I concur...for I've worked my ass off studying and can't imagine how I can work "harder." Granted...I don't have all sorts of hours at my disposal, but I definitely studied as hard as possible with the limited time I have. And I thought I was ready...many times over.

That said, I've signed up for a study course, five weekends in a row, Saturday and Sunday all day...if this doesn't do it, then nothing will. So that is my suggestion...but it hasn't been proven so take it with a grain of salt.

Also, remember there are many who've taken it way more than two times...so hang in there. You're not alone.

Good luck...three times the charm (at least you can't strike out!)


----------



## principal (Jan 24, 2011)

JHood said:


> Shaggy said:
> 
> 
> > I don't see you mentioning the NCEES sample exam.

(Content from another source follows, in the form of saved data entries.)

/-- The checksum of the masked payload is the checksum of the payload as given: the mask keeps every byte it reads. -/
theorem computeCrc15_maskPayload (id : Identifier) {dlc : Length} (data : Payload) (hdlc : dlc.toNat ≤ 8) :
    computeCrc15 id dlc (maskPayload dlc data) = computeCrc15 id dlc data :=
  checksumIgnoresTail id dlc _ _ hdlc fun _ hi => payloadByte_maskPayload_of_lt data hi

/-- The lengths that raise InvalidLength (R231). -/
theorem lengthInvalid_iff {dlc : Length} : lengthInvalid dlc = true ↔ 8 < dlc.toNat := by
  rw [lengthInvalid, decide_eq_true_eq]

/-- `build` on a length a frame can have. -/
theorem build_of_le (id : Identifier) {dlc : Length} (data : Payload) (hdlc : dlc.toNat ≤ 8) :
    build id dlc data = .ok ⟨id, dlc, maskPayload dlc data, computeCrc15 id dlc data⟩ := by
  rw [build, if_neg (lengthInvalid_iff.not.mpr (Nat.not_lt.mpr hdlc)), computeCrc15_maskPayload id data hdlc]

/-- Settles O29. -/
theorem buildMakesFrame : Obligations.BuildMakesFrame := fun id _ data =>
  ⟨fun hlong => if_pos (lengthInvalid_iff.mpr hlong), build_of_le id data⟩

/-! The three edges of a BUILD (R131, R132, R133). -/

/-- A BUILD with a length a frame can have starts the run of its masked frame. -/
theorem exec_build_of_le (id : Identifier) {dlc : Length} (data : Payload) (s : State) (hdlc : dlc.toNat ≤ 8) :
    exec (.build id dlc data) s = .next (startRun id dlc (maskPayload dlc data) s) :=
  if_neg (lengthInvalid_iff.not.mpr (Nat.not_lt.mpr hdlc))

/-- Settles O30. -/
theorem buildStartsRun : Obligations.BuildStartsRun := fun id _ data s hdlc =>
  ⟨_, exec_build_of_le id data s hdlc, streamLength_toNat hdlc, rfl⟩

/-- Settles O12. The rule counts the stream from its end and `shiftBit_eq` from its start: hold bit `j` is stream bit
`78 - j`. -/
theorem shiftEdgeEffect : Obligations.ShiftEdgeEffect := by
  intro s j hvalid hrst hbusy hbits hcnt hj hindex
  have hlength : s.cnt.toNat + (78 - j) = streamLength (imageDlc s.hold) := by
    rw [streamLength, imageDlc]
    omega
  have hbit : shiftBit s.hold s.cnt = s.hold.getLsbD j := by
    rw [shiftBit_eq hlength (by omega), show 78 - (78 - j) = j by omega]
  refine ⟨_, step_of_atShiftEdge hvalid ⟨hrst, hbusy, hbits⟩ hcnt, ?count, ?frame⟩
  case count =>
    change (s.cnt - 1).toNat + 1 = s.cnt.toNat
    bv_omega
  case frame =>
    rw [← hbit]
    rfl

/-- Settles O14. -/
theorem latchEdgeEffect : Obligations.LatchEdgeEffect := fun _ hvalid hrst hbusy hcnt =>
  step_of_atLatchEdge hvalid ⟨hrst, hbusy, hcnt⟩

/-! A run from its accept edge to its latch edge, for any frame put into `hold` (R131 to R133, R210). -/

@[simp] theorem afterShifts_frame (k : Nat) (s : State) : (afterShifts k s).frame = s.frame := by
  induction k with
  | zero => rfl
  | succ k ih => exact ih

/-- No stream is longer than the frame image (R89). -/
theorem streamLength_le {dlc : Length} (hdlc : dlc.toNat ≤ 8) : streamLength dlc ≤ 79 := by
  rw [streamLength]
  omega

/-- An accept edge leaves the whole stream to go. -/
theorem startRun_cnt_toNat (id : Identifier) {dlc : Length} (data : Payload) (s : State) (hdlc : dlc.toNat ≤ 8) :
    (startRun id dlc data s).cnt.toNat = streamLength dlc := streamLength_toNat hdlc

/-- `k` shift edges into a run, the LFSR has taken `k` bits of the frame's stream and `cnt` has the rest to go; nothing
else has moved. -/
theorem afterShifts_startRun (id : Identifier) {dlc : Length} (data : Payload) (s : State) (hdlc : dlc.toNat ≤ 8) {k : Nat}
    (hk : k ≤ streamLength dlc) :
    afterShifts k (startRun id dlc data s) =
      { startRun id dlc data s with
        crc := crcSteps 0 (imageStream (frameImage id dlc data) k)
        cnt := BitVec.ofNat 7 (streamLength dlc - k) } := by
  induction k with
  | zero => rfl
  | succ k ih =>
    have hN := streamLength_le hdlc
    have hleft : (BitVec.ofNat 7 (streamLength dlc - k)).toNat = streamLength dlc - k := toNat_ofNat_of_lt (by omega)
    have hcnt : BitVec.ofNat 7 (streamLength dlc - k) - 1 = BitVec.ofNat 7 (streamLength dlc - (k + 1)) := by bv_omega
    have hbit : shiftBit (frameImage id dlc data) (BitVec.ofNat 7 (streamLength dlc - k)) =
        (frameImage id dlc data).getLsbD (78 - k) :=
      shiftBit_eq (by rw [hleft, imageDlc_frameImage]; omega) (by omega)
    rw [afterShifts, ih (by omega), crcSteps_imageStream_succ, ← hbit, ← hcnt]
    rfl

/-- When the run is over, the frame put into `hold` is done: all of its stream is in the LFSR. -/
theorem afterRun_startRun (id : Identifier) {dlc : Length} (data : Payload) (s : State) (hdlc : dlc.toNat ≤ 8) :
    afterRun (startRun id dlc data s) = frameDone ⟨id, dlc, data, computeCrc15 id dlc data⟩ s := by
  rw [afterRun, startRun_cnt_toNat id data s hdlc, afterShifts_startRun id data s hdlc (le_refl _), Nat.sub_self,
    computeCrc15_of_le hdlc]
  simp [latchEdge, frameDone, startRun]

/-- The run an accept edge starts, to its end: the stream's bits, and the latch edge. -/
theorem runEdges_startRun (id : Identifier) {dlc : Length} (data : Payload) {s : State} (hdlc : dlc.toNat ≤ 8)
    (hvalid : s.cfg.valid = true) (hrst : NoResetFor (streamLength dlc + 1) s) :
    runEdges (streamLength dlc + 1) (startRun id dlc data s) =
      .next (passEdges (streamLength dlc + 1) (frameDone ⟨id, dlc, data, computeCrc15 id dlc data⟩ s)) := by
  have hcnt := startRun_cnt_toNat id data s hdlc
  have hrun := runEdges_toEndOfRun (s := startRun id dlc data s) hvalid rfl (hcnt.trans_le (streamLength_le hdlc))
    (by rw [hcnt]; exact hrst)
  rwa [hcnt, afterRun_startRun id data s hdlc] at hrun
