-- ==== Sys2Proof/Machine/FramePacking.lean ====
section
/-! DEFINITION. 42_frame_packing.md: RESET, GETPACKED, LOADPACKED, CHECKSUM (R160 to R168). -/

namespace Sys2Proof.Machine

/-- The frame of the default configuration: POWER 0, MODE 1, FAN 1, TEMP 20, every other bit 0 (R160). -/
def defaultFrame : Frame := 0x0000010114000000#64

/-- RESET (R160): FRAME and the saved pair; CAP, CAP_LEN and TX stay. -/
def execReset (s : State) : Result :=
  ((s.writeFrame defaultFrame).writeSaved (BitVec.ofNat 8 Config.machine.defaultTemp) false).answer 0#64

/-- The two stamps of a read-out: HEADER_CONST, then the checksum (R163). -/
def stampFrame (p : Params) (v : Frame) : Frame :=
  let h := setHeader v (BitVec.ofNat 8 p.headerConst)
  setSum h (checksum h)

/-- GETPACKED (R163): the stamps go to the stored register. -/
def execGetPacked (s : State) : Result :=
  let s1 := s.writeFrame (stampFrame Config.machine s.frame)
  s1.answer s1.frame

/-- LOADPACKED (R165): the frame verbatim, nothing else. -/
def execLoadPacked (value : Frame) (s : State) : Result := (s.writeFrame value).answer 0#64

/-- CHECKSUM (R167): of the operand, not of FRAME. -/
def execChecksum (value : Frame) (s : State) : Result := s.answer (zext64 (checksum value))

end Sys2Proof.Machine
end

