-- ==== Sys2Proof/Machine/Setters.lean ====
section
/-! DEFINITION. 41_interdependent_setters.md: temperature, fan, mode and timer (R130 to R148). -/

namespace Sys2Proof.Machine

/-- SETTEMP (R131). -/
def execSetTemp (degrees : BitVec 8) (fahrenheit : Bool) (s : State) : Result :=
  (s.applyTemp Config.machine degrees.toNat fahrenheit).answer 0#64

/-- SETTEMPCUR (R132): the unit is FRAME.UNIT_F, read before anything is written. -/
def execSetTempCur (degrees : BitVec 8) (s : State) : Result :=
  (s.applyTemp Config.machine degrees.toNat (unitOf s.frame)).answer 0#64

/-- GETTEMP (R133): FRAME.TEMP as stored, not SAVED_TEMP. -/
def execGetTemp (s : State) : Result := s.answer (zext64 (getTempField s.frame))

/-- SETFAN (R136). -/
def execSetFan (speed : BitVec 8) (s : State) : Result :=
  (s.applyFan Config.machine speed.toNat).answer 0#64

/-- GETFAN (R138). -/
def execGetFan (s : State) : Result := s.answer (zext64 (getFanField s.frame))

/-- SETMODE (R140): store the mode; SETFAN with the current fan field, seeing the new mode; the temperature setter with
the saved pair. -/
def execSetMode (mode : BitVec 8) (s : State) : Result :=
  let s1 := s.applyMode Config.machine mode.toNat
  let s2 := s1.applyFan Config.machine (getFanField s1.frame).toNat
  let s3 := s2.applyTemp Config.machine s2.savedTemp.toNat s2.savedUnit
  s3.answer 0#64

/-- GETMODE (R142). -/
def execGetMode (s : State) : Result := s.answer (zext64 (getModeField s.frame))

/-- SETTIMER (R146): natural-number hours, no 8-bit truncation before the clamp. -/
def execSetTimer (minutes : BitVec 16) (s : State) : Result :=
  let hours := wholeHours minutes.toNat
  let s1 := s.writeFrame (setTimerHours s.frame (clampHours Config.machine hours))
  let s2 := s1.writeFrame (setTimerEnBit s1.frame (timerEnabled hours))
  s2.answer 0#64

/-- GETTIMER (R147). -/
def execGetTimer (s : State) : Result := s.answer (BitVec.ofNat 64 (timerMinutes s.frame))

/-- GETTIMEREN (R148). -/
def execGetTimerEn (s : State) : Result := s.answer (zext64 (getTimerEnBit s.frame))

end Sys2Proof.Machine
end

I would recommend getting the 2008 and 2001 version of that if possible. Also, the PPI sample exam, not just the MERM practice problems. I wouldn't spend too much time on Shigley problems as they are not intended to be representative of the PE exam.
> ...


Forget reviewing MERM, you already did that. Work problems. Practice tests and practice problems. You'll be reviewing MERM while you flip back through it to find equations. Get the practice tests! Why do you not have those???!?!?!?! I guess I'm totally confused on you taking the test twice but not taking either the NCEES or PPI practice tests? Forget doing Shigley problems...your focused on the wrong material. The practice tests and practice problems exist because they work. Stick to those.

If I were you I'd do a practice test, all the PPI practice problems thats matter (you don't need to do the math problems...), and the other practice test. Then do them again if you still have time. You'll do great. You obviously have the knowledge and will to do it, just don't get sidetracked and stay focused on the practice material.

Best of luck.


----------



## oluade PE (Jan 25, 2011)

principal said:


> JHood said:
> 
> 
> > Shaggy said:
> ...


The trick to the exam is not to be panic on the day of the examination. Be relaxed and have confident in yourself. It may seem very easy, but many people ignore this basic reality. The exam is a test of your organization ability, ability to remeber where to find the right information quickly couple with having stidied hard enough. Concentrate on other area in the depth module and study them as if you are going to take them in the afternoon. That was the trick i used. I wanted to take HVAC but i equally studied T&amp;F hard enought that i am equally preapred for the two. MD is my weak are but i masterd the basic i knew is sufficient for AM. With ample time ahead of you, you need to sudy all the three modules as if you are going to take them in the PM, then you will see that come oct. 2011, you will have been prepared enough to pass the exam. On the day of the exam, be relaxed, scan through all the questions, do the one you are able to do first and shade them in the scantron making sure that you shade the right answer for the right question. Leave difficult question first. After you complete the easy question, then spend time to go through the difficult ones. Guess when all efforts to work out difficult question failed. Time is of essence in this exam. spend your time wisely. Work out all the 6MS, NCEES 2008 and 2001, take practise test before the examination and use it to know where you stand. Use AM to boost your chance because PM is always very difficult.

Thank God i passed the first time having applied all this techniques i outlined above.

Good Luck.

Oluade PE.


----------



## JHood (Jan 25, 2011)

I appreciate the input from everyone. The general sense from everyone and myself is to work practice problems and don't emphasize on MERM, but rather go back and forth to the MERM while working out problems.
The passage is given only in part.